Assigned task: Extract each line holding the word "hname" from the entries.

(Input data begins)

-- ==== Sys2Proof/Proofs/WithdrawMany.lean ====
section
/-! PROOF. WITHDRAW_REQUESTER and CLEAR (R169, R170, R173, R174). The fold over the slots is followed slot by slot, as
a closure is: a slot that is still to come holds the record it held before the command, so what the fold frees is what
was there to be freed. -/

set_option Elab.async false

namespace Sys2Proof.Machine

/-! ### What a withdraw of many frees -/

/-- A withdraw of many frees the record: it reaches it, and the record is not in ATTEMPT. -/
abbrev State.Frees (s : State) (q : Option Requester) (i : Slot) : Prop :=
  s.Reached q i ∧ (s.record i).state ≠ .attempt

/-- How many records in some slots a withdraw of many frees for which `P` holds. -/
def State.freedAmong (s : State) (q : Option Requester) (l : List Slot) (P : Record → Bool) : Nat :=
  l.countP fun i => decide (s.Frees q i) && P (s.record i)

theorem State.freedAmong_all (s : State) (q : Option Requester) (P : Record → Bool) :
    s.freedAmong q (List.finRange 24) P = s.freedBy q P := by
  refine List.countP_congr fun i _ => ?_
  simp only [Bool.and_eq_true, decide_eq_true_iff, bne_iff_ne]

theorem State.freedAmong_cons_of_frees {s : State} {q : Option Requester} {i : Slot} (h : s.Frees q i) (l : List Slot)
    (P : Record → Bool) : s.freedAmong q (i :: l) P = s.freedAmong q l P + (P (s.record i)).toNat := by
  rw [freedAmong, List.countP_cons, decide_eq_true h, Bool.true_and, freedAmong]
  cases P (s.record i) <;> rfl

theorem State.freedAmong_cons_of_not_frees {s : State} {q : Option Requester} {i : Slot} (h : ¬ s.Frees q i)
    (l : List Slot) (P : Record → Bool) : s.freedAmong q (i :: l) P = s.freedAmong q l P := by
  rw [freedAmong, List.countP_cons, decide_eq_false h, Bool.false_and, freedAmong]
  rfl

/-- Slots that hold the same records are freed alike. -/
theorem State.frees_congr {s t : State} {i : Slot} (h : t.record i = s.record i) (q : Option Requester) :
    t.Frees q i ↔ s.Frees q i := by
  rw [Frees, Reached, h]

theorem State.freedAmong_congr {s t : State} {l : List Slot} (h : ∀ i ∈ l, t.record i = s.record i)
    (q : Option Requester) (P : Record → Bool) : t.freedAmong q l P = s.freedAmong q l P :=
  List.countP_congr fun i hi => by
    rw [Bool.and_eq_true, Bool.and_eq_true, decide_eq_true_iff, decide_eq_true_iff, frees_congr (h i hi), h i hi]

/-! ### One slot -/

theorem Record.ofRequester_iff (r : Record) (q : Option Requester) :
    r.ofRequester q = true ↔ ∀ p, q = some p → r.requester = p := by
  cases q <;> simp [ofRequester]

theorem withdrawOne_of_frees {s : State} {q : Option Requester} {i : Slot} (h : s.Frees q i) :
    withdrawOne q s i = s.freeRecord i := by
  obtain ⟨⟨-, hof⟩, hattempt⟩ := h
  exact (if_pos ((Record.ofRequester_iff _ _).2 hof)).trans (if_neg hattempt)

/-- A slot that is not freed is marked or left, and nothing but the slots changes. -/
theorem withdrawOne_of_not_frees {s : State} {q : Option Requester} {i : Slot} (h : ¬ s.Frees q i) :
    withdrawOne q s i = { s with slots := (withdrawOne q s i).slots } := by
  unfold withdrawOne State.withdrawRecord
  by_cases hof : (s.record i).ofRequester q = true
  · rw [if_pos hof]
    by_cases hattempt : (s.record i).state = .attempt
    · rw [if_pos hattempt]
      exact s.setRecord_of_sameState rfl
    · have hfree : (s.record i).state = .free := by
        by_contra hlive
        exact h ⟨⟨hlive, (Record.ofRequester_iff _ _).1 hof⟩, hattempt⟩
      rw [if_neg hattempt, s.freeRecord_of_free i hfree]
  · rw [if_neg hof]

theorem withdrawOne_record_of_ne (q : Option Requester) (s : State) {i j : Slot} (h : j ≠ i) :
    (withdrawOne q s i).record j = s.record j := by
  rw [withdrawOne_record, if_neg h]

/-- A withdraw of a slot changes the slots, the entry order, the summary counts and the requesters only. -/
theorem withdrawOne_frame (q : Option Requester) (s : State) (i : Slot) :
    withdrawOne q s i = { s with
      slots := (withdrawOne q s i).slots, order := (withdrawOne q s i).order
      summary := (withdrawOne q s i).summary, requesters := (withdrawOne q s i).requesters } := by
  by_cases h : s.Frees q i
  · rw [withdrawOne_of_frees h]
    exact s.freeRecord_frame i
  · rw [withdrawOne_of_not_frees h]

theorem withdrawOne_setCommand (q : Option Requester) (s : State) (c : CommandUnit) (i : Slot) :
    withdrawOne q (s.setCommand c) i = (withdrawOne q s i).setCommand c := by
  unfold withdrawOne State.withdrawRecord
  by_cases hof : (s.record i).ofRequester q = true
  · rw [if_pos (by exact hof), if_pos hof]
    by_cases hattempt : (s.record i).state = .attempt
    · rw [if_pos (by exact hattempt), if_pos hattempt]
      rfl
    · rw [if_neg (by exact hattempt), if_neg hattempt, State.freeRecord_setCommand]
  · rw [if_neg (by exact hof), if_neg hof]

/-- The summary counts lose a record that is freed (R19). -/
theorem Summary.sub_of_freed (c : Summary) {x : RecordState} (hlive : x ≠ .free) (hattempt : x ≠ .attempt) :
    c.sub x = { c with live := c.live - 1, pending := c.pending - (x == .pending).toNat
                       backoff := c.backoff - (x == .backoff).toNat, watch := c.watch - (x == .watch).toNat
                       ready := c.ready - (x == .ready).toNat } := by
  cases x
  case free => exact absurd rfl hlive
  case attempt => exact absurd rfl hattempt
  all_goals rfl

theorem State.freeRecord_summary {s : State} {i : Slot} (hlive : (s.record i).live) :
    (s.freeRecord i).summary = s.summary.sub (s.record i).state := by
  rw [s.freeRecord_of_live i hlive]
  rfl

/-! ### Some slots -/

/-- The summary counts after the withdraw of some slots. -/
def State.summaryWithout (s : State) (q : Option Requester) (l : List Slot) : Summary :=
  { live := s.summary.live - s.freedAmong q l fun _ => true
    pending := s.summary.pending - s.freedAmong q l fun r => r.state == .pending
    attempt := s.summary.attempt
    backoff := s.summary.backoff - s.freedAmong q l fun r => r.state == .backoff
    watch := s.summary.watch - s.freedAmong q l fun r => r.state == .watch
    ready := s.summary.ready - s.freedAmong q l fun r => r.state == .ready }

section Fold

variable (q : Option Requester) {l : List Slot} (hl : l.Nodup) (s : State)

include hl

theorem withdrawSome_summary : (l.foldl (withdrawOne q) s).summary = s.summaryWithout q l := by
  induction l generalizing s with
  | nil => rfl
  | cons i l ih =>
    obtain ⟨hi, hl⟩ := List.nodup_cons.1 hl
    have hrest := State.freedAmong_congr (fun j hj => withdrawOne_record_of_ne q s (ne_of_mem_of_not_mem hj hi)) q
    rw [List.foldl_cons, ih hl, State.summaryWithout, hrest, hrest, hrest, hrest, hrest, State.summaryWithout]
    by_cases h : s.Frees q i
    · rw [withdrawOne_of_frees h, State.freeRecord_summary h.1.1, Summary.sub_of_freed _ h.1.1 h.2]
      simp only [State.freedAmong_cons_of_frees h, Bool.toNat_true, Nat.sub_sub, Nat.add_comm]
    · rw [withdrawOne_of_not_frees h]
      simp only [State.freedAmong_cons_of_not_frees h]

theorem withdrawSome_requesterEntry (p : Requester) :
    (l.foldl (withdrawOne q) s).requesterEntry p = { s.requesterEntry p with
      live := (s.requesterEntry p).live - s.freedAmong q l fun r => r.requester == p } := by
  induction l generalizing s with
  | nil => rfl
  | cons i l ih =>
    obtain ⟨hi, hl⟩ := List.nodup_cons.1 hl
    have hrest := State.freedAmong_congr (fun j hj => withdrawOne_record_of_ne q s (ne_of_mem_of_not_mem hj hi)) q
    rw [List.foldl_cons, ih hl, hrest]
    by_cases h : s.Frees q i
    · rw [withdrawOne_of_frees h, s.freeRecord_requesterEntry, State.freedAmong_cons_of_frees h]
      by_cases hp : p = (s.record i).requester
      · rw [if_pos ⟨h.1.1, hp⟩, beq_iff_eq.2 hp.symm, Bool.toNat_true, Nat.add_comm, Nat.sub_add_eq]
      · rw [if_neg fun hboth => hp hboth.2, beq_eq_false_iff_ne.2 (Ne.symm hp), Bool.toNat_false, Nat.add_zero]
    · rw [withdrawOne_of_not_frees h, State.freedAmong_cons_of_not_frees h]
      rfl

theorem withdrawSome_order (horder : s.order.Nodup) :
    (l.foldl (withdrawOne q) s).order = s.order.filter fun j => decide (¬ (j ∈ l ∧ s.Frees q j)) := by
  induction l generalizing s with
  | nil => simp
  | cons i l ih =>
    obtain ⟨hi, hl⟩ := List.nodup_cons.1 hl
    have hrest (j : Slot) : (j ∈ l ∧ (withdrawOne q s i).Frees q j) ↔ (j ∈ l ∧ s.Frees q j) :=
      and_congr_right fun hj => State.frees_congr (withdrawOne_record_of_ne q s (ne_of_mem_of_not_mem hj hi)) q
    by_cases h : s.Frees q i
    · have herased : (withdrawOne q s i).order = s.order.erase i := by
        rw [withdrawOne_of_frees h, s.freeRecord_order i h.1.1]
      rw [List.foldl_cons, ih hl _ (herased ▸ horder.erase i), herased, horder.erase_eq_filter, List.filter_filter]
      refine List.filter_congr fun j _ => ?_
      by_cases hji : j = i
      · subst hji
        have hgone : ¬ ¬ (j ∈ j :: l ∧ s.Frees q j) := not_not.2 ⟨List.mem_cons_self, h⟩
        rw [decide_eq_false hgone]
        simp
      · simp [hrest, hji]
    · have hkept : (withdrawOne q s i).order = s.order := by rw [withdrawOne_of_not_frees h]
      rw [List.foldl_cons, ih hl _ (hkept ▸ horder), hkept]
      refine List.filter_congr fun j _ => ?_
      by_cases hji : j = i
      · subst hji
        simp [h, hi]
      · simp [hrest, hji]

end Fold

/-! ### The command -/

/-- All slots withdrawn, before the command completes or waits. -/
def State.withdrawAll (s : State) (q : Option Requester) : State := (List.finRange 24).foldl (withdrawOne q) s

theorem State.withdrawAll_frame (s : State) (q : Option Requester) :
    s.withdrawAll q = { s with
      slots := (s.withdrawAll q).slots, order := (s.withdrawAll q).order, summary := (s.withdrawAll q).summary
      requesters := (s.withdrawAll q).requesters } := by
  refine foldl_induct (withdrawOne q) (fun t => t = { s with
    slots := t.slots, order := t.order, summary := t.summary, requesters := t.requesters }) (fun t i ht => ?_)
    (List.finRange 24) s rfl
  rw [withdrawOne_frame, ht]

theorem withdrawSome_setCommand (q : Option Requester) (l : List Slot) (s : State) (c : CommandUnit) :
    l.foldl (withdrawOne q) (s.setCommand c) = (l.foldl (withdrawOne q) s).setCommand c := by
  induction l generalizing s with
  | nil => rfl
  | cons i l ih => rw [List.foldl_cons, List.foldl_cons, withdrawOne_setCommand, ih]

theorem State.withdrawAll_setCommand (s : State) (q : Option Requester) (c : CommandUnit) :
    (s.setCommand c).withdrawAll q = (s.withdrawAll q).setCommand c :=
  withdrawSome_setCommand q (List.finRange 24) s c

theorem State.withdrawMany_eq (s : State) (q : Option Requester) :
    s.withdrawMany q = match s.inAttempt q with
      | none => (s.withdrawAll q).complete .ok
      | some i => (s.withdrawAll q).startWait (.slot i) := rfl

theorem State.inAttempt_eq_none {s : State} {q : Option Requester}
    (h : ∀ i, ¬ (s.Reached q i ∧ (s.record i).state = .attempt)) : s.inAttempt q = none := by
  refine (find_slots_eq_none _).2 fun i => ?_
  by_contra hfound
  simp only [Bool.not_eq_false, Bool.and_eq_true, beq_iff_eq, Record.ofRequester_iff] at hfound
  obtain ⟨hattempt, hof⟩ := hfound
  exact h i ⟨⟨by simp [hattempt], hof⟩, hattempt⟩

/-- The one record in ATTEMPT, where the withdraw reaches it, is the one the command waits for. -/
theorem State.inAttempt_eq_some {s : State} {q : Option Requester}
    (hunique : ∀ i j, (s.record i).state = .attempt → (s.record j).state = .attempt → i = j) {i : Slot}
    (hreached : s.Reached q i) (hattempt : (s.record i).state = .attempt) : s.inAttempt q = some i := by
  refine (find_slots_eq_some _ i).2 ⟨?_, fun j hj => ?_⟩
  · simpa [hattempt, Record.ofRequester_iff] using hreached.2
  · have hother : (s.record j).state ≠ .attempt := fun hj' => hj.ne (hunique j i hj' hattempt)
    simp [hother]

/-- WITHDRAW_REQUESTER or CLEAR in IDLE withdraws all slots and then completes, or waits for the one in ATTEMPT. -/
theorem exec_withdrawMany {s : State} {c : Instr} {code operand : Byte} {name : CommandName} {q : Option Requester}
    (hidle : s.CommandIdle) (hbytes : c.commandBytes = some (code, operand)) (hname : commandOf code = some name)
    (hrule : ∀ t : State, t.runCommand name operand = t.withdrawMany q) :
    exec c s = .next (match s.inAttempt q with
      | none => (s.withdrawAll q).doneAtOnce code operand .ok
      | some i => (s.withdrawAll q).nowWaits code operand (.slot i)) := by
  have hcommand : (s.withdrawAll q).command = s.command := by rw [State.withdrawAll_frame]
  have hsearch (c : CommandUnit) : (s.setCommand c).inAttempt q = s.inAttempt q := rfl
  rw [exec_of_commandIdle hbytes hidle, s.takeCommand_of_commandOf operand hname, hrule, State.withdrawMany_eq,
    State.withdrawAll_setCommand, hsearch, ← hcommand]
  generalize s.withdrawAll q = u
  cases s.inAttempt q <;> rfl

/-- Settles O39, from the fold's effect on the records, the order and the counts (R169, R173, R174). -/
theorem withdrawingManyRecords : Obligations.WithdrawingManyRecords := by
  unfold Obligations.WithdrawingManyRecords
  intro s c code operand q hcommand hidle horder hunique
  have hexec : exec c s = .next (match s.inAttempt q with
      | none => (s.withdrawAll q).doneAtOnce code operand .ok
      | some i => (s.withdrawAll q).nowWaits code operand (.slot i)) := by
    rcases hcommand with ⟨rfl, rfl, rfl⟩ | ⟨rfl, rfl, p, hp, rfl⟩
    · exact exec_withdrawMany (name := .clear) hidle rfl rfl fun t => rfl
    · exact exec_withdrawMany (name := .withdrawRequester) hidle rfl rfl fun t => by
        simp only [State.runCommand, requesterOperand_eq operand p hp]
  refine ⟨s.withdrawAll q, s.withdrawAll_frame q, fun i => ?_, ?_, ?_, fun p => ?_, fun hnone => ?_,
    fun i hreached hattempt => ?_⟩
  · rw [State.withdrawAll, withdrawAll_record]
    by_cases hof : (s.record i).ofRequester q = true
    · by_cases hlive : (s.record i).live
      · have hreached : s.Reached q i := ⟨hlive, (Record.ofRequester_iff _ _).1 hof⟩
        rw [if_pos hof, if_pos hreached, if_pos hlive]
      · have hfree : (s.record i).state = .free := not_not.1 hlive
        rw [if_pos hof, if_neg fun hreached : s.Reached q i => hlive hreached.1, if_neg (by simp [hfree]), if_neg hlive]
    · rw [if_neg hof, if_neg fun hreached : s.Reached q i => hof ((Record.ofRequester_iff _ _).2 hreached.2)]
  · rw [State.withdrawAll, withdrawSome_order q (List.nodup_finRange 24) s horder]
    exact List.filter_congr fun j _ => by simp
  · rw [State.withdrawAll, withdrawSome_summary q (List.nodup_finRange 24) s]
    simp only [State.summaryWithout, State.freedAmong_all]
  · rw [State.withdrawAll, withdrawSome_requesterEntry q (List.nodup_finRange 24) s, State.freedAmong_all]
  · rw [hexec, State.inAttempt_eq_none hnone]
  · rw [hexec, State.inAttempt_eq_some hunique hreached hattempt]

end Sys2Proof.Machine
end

(Input data ends)

Exercise solution:
    (hidle : s.CommandIdle) (hbytes : c.commandBytes = some (code, operand)) (hname : commandOf code = some name)
  rw [exec_of_commandIdle hbytes hidle, s.takeCommand_of_commandOf operand hname, hrule, State.withdrawMany_eq,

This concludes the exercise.